# Unsure



## Vic2230 (10 mo ago)

To get a good look at things, I pulled the top cover off where my hydraulic pump is on my 9n. I then noticed a hole in the housing on the top right side. 
Is it possible that they manufactured it that way to get some oil to the rear drive components? Or do I have big problems?


----------



## ovrszd (12 mo ago)

Is that the ring gear we are seeing?

I'm not familiar with that model. My 3910 shares the rear axle fluid with the hydraulics.


----------



## Ford5610II (Jun 11, 2020)

The rear axle housing is your hydraulic reservoir on the 9N. The hole looks a little crude, but I think its supposed to be there. It is a little hard to get perspective from the pictures, however. 
Remember that at this time Ford was producing trucks and equipment with pieces that were still being hand forged.


----------



## Vic2230 (10 mo ago)

I appreciate the posts. It is a ring gear for what I believe is the rear axle. At first I was sure the gear ate a hole in the housing. But after thinking about it, there is no other way to get oil to that area. Sorry the pics are so bad.


----------



## ovrszd (12 mo ago)

Vic2230 said:


> I appreciate the posts. It is a ring gear for what I believe is the rear axle. At first I was sure the gear ate a hole in the housing. But after thinking about it, there is no other way to get oil to that area. Sorry the pics are so bad.

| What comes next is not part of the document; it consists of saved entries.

-- ==== Sys2Proof/Config.lean ====
section
/-!
DEFINITION. What the manual gives as fixed but does not compute, and the free values. A constant
without a body here can be proved to have no value: a claim about it holds for every value.
-/

namespace Sys2Proof.Config

/-- The part's fixed one-way derivation transform (R91): lot secret, lot tag, serial, column, row
give a key of 16 words, first word most significant. The manual gives its inputs, the size of its
output and its determinism, and no more (00_scope.md, Scope of this manual). DESIGN CHOICE: log 6. -/
opaque derivation (secret : Key) (lotTag : Word) (serial : Serial) (col row : Byte) : Key

/-- The value a journal word holds when its write was cut by a loss of supply, "a value that cannot
be known in advance" (R151); the argument is a counter of State. DESIGN CHOICE: log 7. -/
opaque freeWord : Nat → Word

/-- What the derivation unit would read as the lot secret if none were present at a derivation's
start. The manual excludes the case (R12, R98); the value is free. DESIGN CHOICE: log 8. -/
opaque absentSecret : Key

end Sys2Proof.Config
end

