-- ==== Sys2Proof/WellFormed.lean ====
section
/-!
DEFINITION. Which commands are well formed. The types of the operands carry every range but one: the
message of a FRAME_ERROR is a whole message, as the receiver hands it on (R154, R155).
-/

namespace Sys2Proof

/-- A run of words is a whole message: a kind and tag word, a body length word of 0 to 1024, that
many body words and a trailer (R154). -/
def wholeMessage (m : List Word) : Bool :=
  match m with
  | _ :: len :: rest => decide (len.toNat ≤ 1024) && decide (rest.length = len.toNat + 1)
  | _ => false

/-- The command could be handed to the part. -/
def Instr.wellFormed : Instr → Bool
  | .frameError _ m => wholeMessage m
  | _ => true

end Sys2Proof
end

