/-! ### The accesses that wait (R44) -/

/-- The PREPARE's lookup access has been taken. Where it goes on, nothing of it is to be ended any more: an ABORT that
waited for nothing else forms its DONE (R121, R160, log 44). -/
def SiteLink.lookupTaken (sl : SiteLink) : SiteLink :=
  match sl.cmd with
  | none => sl
  | some p =>
    if p.aborted then
      SiteLink.settleAborts
        { sl with
          cmd := some { p with aborted := false }
          aborts := sl.aborts.map fun a => { a with waitsCmd := false } }
    else sl

/-- The lookup access of site `k`'s PREPARE is taken (R47, R160). -/
def State.lookupTaken (k : Site) (p : Pos) (s : State) : State := (s.lookupAccess k p).modSite k SiteLink.lookupTaken

/-- The access `a` of site `k`'s PREPARE, by the phase that waits for it. -/
def State.prepareAccess (k : Site) (a : Access) (s : State) : State :=
  match (s.site k).cmd with
  | none => s
  | some q =>
    match q.phase, a with
    | .lookup, .lookup => s.lookupTaken k q.pos
    | .binding idx n, .binding => s.bindAccess k idx n
    | .slotTaking idx, .slotTaking => s.slotAccess k idx
    | _, _ => s

/-- A waiting access is taken, by what it is. -/
def State.takeWaiting (s : State) (e : PortEntry) : State :=
  match e.access with
  | .lookup | .binding | .slotTaking => s.prepareAccess e.site e.access
  | .clearing idx => s.clearClaim e.site idx
  | .ending => s.takeEnding e.site
  | .adoption => s.takeAdoption e.site
  | .serialLookup => s.answerLookup e.site

/-- The waiting accesses that `p` selects are taken, oldest first. Those that arrived together R44 takes in either order;
here, where they fall into one command's step, they are taken in the order in which they were placed (the model's choice,
logs 12 and 13). -/
def State.drain (p : PortEntry → Bool) (s : State) : State :=
  (s.port.filter p).foldl State.takeWaiting (s.withPort (s.port.filter fun e => !p e))

/-- The access comes before one of site `k`'s link controller or channel that arrives now: it has waited since an earlier
tick, or is the same requester's (R44). -/
def PortEntry.before (now : Nat) (k : Site) (byChan : Bool) (e : PortEntry) : Bool :=
  e.moment != now || (e.site == k && e.access.byChannel == byChan)

/-- The port is free for an access of site `k`'s link controller or channel that its own command takes: what comes before
it has been taken (R44, log 12). -/
def State.drainFor (k : Site) (byChan : Bool) (s : State) : State := s.drain (PortEntry.before s.now k byChan)

/-- Every access that waits has been taken, as before the supervisor's sweep or emptying (R44, R63, log 13). -/
def State.drainPort (s : State) : State := s.drain fun _ => true

/-- No site-side access waits any more, those that the taken ones placed included: a PREPARE takes at most three, one
after the other. So it is before a supervisor read (R44). -/
def State.drainAll (s : State) : State := s.drainPort.drainPort.drainPort

/-! ### Waiting draws (R25) -/

/-- A completed block advance of site `k` with block index `b`: its block is placed, and a draw that waits
is resumed (R23, R25). -/
def State.completeAdvance (k : Site) (b : Nat) (s : State) : State :=
  let s1 := s.placeBlock k b
  match (s.site k).cmd with
  | some p =>
    match p.phase with
    | .waitBlock idx => s1.drawStep k idx
    | .lookup | .binding .. | .slotTaking _ | .heldPosition | .heldSerial .. => s1
  | none => s1
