-- ==== Sys2Proof/Machine/Step.lean ====
section
/-!
DEFINITION. One step: the command at the front of the queue, or a tick when none waits.
-/

namespace Sys2Proof.Machine

/-- One step of the part (log 1, log 3). -/
def step (s : State) : Host.Outcome State Fault Refusal :=
  match s.pending with
  | [] => .next (s.live State.tick)
  | c :: rest => exec c (s.withPending rest)

/-- `s` with the command a table word spells at the front of its queue; no row of the table gives bits, so no word
spells one. -/
def State.withFetchWord (s : State) (nbits w : Nat) : State :=
  match decodeTableWord nbits w with
  | some c => s.withPending (c :: s.pending)
  | none => s

end Sys2Proof.Machine
end

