-- ==== Sys2Proof/Machine/Core.lean ====
section
/-!
DEFINITION. The part as the host's interface asks for it.
-/

def Sys2Proof.core : Host.Core := { State := Sys2Proof.Machine.State, Fault := Sys2Proof.Machine.Fault, Refusal := Sys2Proof.Machine.Refusal, step := Sys2Proof.Machine.step, reset := Sys2Proof.Machine.State.reset }
end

I was more shocked by how bad conditions are in there. Gonna take some serious cleaning and flushing to clean all the gunk off the case walls. Will be a great project!!!


----------



## pogobill (Jan 31, 2012)

If my memory serves me correctly, the hole is there to transfer oil from the diff to the tranny when going down hill when you need it, and will transfer oil back to the diff going up hill. keeps the oil level balanced out on the flats.


----------



## ovrszd (12 mo ago)

pogobill said:


> If my memory serves me correctly, the hole is there to transfer oil from the diff to the tranny when going down hill when you need it, and will transfer oil back to the diff going up hill. keeps the oil level balanced out on the flats.


I could see the use of that if the hole were lower. As is, it's at the top of the gearbox case and of little use in that regard.


----------



## pogobill (Jan 31, 2012)

ovrszd said:


> I could see the use of that if the hole were lower. As is, it's at the top of the gearbox case and of little use in that regard.


I certainly does look rough for an oil hole. It looks as though that gear behind the hole was a replacement for the gear that chewed the hole in the housing!?!


----------



## ovrszd (12 mo ago)

pogobill said:


> I certainly does look rough for an oil hole. It looks as though that gear behind the hole was a replacement for the gear that chewed the hole in the housing!?!


I thought about that. But as you mentioned things were done crudely back then. I've saw similar holes in other gearboxes.

I guess I still don't know the history of this tractor. As I mentioned, the inside of that gearbox is very contaminated. I might be tempted to jack up the rear tires and rotate that ring gear a complete revolution looking for damaged teeth....


----------